A 72-year-old woman with a history of myocardial infarction, noninsulin-dependent diabetes mellitus, hypertension, chronic renal insufficiency, gout, and ACE inhibitor sensitivity was hospitalized for chest pain accompanied by pulmonary edema. During the first day of hospitalization, while intubated, she developed emergent hypertension, and was given metoprolol 5 mg IV. Within one hour, the patient developed profound tongue and lip swelling. Wheezing was absent. She was successfully treated with methylprednisolone and diphenhydramine. Besides ACE inhibitor sensitivity, there was no personal or family history of allergies, anaphylaxis, or atopic diathesis.

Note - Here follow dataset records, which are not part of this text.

-- ==== Sys2Proof/Laws/KeepsTrack.lean ====
section
/-! SUPPORT. What the events of the track, the queues, the gates and the sections keep (Safety, `Keeps`). -/

set_option Elab.async false
set_option linter.all false

namespace Sys2Proof.Machine

/-! Track. -/

theorem countIn_keeps {base s : State} (hk : Keeps base s) (p : Packet) (y : Nat) : Keeps base (countIn s p y) := by
  unfold countIn
  repeat' first
    | with_reducible assumption
    | with_reducible apply modYard_keeps
    | with_reducible apply Keeps.ite
    | intro _
    | dsimp only
    | split
    | with_reducible refine Keeps.upd ?_ ?_ ?_ ?_ ?_ ?_ ?_ ?_ ?_ ?_ ?_ ?_
    | (obtain ⟨⟩ := ‹Keeps base _›.canon; with_reducible assumption)

theorem countOut_keeps {base s : State} (hk : Keeps base s) (p : Packet) (y : Nat) : Keeps base (countOut s p y) := by
  unfold countOut
  repeat' first
    | with_reducible assumption
    | with_reducible apply modYard_keeps
    | with_reducible apply Keeps.ite
    | intro _
    | dsimp only
    | split
    | with_reducible refine Keeps.upd ?_ ?_ ?_ ?_ ?_ ?_ ?_ ?_ ?_ ?_ ?_ ?_
    | (obtain ⟨⟩ := ‹Keeps base _›.canon; with_reducible assumption)

theorem inject_keeps {base s : State} (hk : Keeps base s) (p : Packet) (router : Nat) (side : Nat) : Keeps base (inject s p router side) := by
  unfold inject
  repeat' first
    | with_reducible assumption
    | with_reducible apply countIn_keeps
    | intro _
    | dsimp only
    | with_reducible refine Keeps.upd ?_ ?_ ?_ ?_ ?_ ?_ ?_ ?_ ?_ ?_ ?_ ?_
    | (obtain ⟨⟩ := ‹Keeps base _›.canon; with_reducible assumption)

theorem requeue_keeps {base s : State} (hk : Keeps base s) (m : TrackMsg) : Keeps base (requeue s m) := by
  unfold requeue
  repeat' first
    | with_reducible assumption
    | intro _
    | dsimp only
    | with_reducible refine Keeps.upd ?_ ?_ ?_ ?_ ?_ ?_ ?_ ?_ ?_ ?_ ?_ ?_
    | (obtain ⟨⟩ := ‹Keeps base _›.canon; with_reducible assumption)

theorem modTrack_keeps {base s : State} (hk : Keeps base s) (id : Nat) (f : TrackMsg → TrackMsg) : Keeps base (modTrack s id f) := by
  unfold modTrack
  repeat' first
    | with_reducible assumption
    | with_reducible apply Keeps.ite
    | intro _
    | dsimp only
    | split
    | with_reducible refine Keeps.upd ?_ ?_ ?_ ?_ ?_ ?_ ?_ ?_ ?_ ?_ ?_ ?_
    | (obtain ⟨⟩ := ‹Keeps base _›.canon; with_reducible assumption)

theorem removeTrack_keeps {base s : State} (hk : Keeps base s) (m : TrackMsg) : Keeps base (removeTrack s m) := by
  unfold removeTrack
  repeat' first
    | with_reducible assumption
    | with_reducible apply countOut_keeps
    | intro _
    | dsimp only
    | with_reducible refine Keeps.upd ?_ ?_ ?_ ?_ ?_ ?_ ?_ ?_ ?_ ?_ ?_ ?_
    | (obtain ⟨⟩ := ‹Keeps base _›.canon; with_reducible assumption)

theorem discardAt_keeps {base s : State} (hk : Keeps base s) (id : Nat) : Keeps base (discardAt s id) := by
  unfold discardAt
  repeat' first
    | with_reducible assumption
    | with_reducible apply modTrack_keeps
    | with_reducible apply removeTrack_keeps
    | with_reducible apply Keeps.ite
    | intro _
    | dsimp only
    | split
    | with_reducible refine Keeps.upd ?_ ?_ ?_ ?_ ?_ ?_ ?_ ?_ ?_ ?_ ?_ ?_
    | (obtain ⟨⟩ := ‹Keeps base _›.canon; with_reducible assumption)

theorem countUnreach_keeps {base s : State} (hk : Keeps base s) (y : Nat) : Keeps base (countUnreach s y) := by
  unfold countUnreach
  repeat' first
    | with_reducible assumption
    | with_reducible apply modYard_keeps
    | intro _
    | dsimp only
    | with_reducible refine Keeps.upd ?_ ?_ ?_ ?_ ?_ ?_ ?_ ?_ ?_ ?_ ?_ ?_
    | (obtain ⟨⟩ := ‹Keeps base _›.canon; with_reducible assumption)

theorem failUnit_keeps {base s : State} (hk : Keeps base s) (u : FailUnit) (source : Nat) : Keeps base (failUnit s u source) := by
  unfold failUnit
  repeat' first
    | with_reducible assumption
    | with_reducible apply journal_keeps
    | with_reducible apply Keeps.ite
    | intro _
    | dsimp only
    | split
    | with_reducible refine Keeps.upd ?_ ?_ ?_ ?_ ?_ ?_ ?_ ?_ ?_ ?_ ?_ ?_
    | (obtain ⟨⟩ := ‹Keeps base _›.canon; with_reducible assumption)

theorem refuseFlit_keeps {base s : State} (hk : Keeps base s) (m : TrackMsg) (prev : Nat) (h : Hop) : Keeps base (refuseFlit s m prev h) := by
  unfold refuseFlit
  repeat' first
    | with_reducible assumption
    | with_reducible apply hwAbort_keeps
    | with_reducible apply modYard_keeps
    | with_reducible apply record_keeps
    | with_reducible apply modTrack_keeps
    | with_reducible apply failUnit_keeps
    | with_reducible apply Keeps.ite
    | intro _
    | dsimp only
    | split
    | with_reducible refine Keeps.upd ?_ ?_ ?_ ?_ ?_ ?_ ?_ ?_ ?_ ?_ ?_ ?_
    | (obtain ⟨⟩ := ‹Keeps base _›.canon; with_reducible assumption)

A 68-year-old man with a history of myocardial infarction (MI) developed dyspnea, chest tightness, a low grade fever, dizziness, sweating, and vomiting associated with cyanosis, a mild leukocytosis, radiographic evidence of pulmonary edema, clinical evidence of hypovolemia, and respiratory acidosis. MI and infection were ruled out; the patient recovered after restoration of his intravascular volume with saline and albumin. The only precipitating factor per history was the ingestion of HCTZ, which the patient had taken without incident for two years. Rechallenge resulted in recurrent acute pulmonary edema. Other signs of hypersensitivity, such as rash and eosinophilia, were absent.

Hypersensitivity reactions are unusual. Pruritus or rash has been reported in 5% of patients. Serious reactions, often presenting as nausea, vomiting, diarrhea, or rash, have been reported in less than 1% of patients. Case reports of acute pulmonary edema, interstitial cystitis, interstitial nephritis, and anaphylaxis have been associated with hydrochlorothiazide use.


Gastrointestinal side effects associated with metoprolol have included diarrhea (5%). Nausea, dry mouth, gastric pain, constipation, flatulence, digestive tract disorders, and heartburn have been reported in 1% of patients. Vomiting has been reported frequently. Retroperitoneal fibrosis has also been reported, although a causal relationship to metoprolol has not been established. Rare cases of pancreatitis and acute cholecystitis have been reported with hydrochlorothiazide use.

Approximately three cases of retroperitoneal fibrosis, presenting as a bowel obstruction in two and ureteral obstruction in one, are associated with metoprolol.

Thiazide diuretics may increase serum cholesterol and triglycerides, resulting in increased risk of cholesterol gallstone formation. Reports of bowel strictures associated with thiazide ingestion have been reported in the 1960's, although these patients were on a combination HCTZ-potassium product.


Respiratory side effects associated with metoprolol have included wheezing and dyspnea in 1% of patients. Rhinitis has also been reported. Approximately 30 case reports of acute noncardiogenic pulmonary edema have been reported with HCTZ.

Small studies in patients with asthma reveal significant decreases in maximal midexpiratory flow (MMEF), forced vital capacity (FVC), and forced expiratory volume in 1 second (FEV1) associated with metoprolol relative to placebo.

In one study, metoprolol was associated with an increase in the number of obstructive breathing patterns in 5 of 12 obese male patients with hypertension.


Genitourinary complaints are limited mainly to male patients. Metoprolol may decrease free and total testosterone, although impotence occurs in only 0.2% of patients.


Dermatologic side effects associated with metoprolol very rarely have included worsening of psoriasis. A case of generalized psoriasiform lesions has been reported. Urticaria has also been reported in postmarketing experience.

Erythema annular centrifugum, acute eczematous dermatitis, and morbilliform and leukocytoclastic vasculitis have been associated with HCTZ. Phototoxic dermatitis has been reported. Rarely, a distinct entity with clinical and laboratory features indistinguishable from those of subacute cutaneous lupus erythematosus has been reported.

A 62-year-old man with ischemic heart disease developed a generalized, chronic, nummular, psoriasiform, erythematous rash that disappeared after metoprolol was withheld. Subsequent skin patch testing revealed sensitivity to metoprolol.

A 67-year-old white woman with hypothyroidism, hypercalcemia, depression, and hypertension developed facial erythema, headaches, tremors, confusion, and personality changes associated with a new positive ANA and anti-nRNP, and skin biopsy consistent with lupus erythematosus while taking HCTZ, levothyroxine, and amitriptyline. The eruption resolved upon discontinuation of hydrochlorothiazide, but she later developed a higher ANA titer associated with symptomatic diffuse interstitial pulmonary infiltrates. She was successfully treated with corticosteroids.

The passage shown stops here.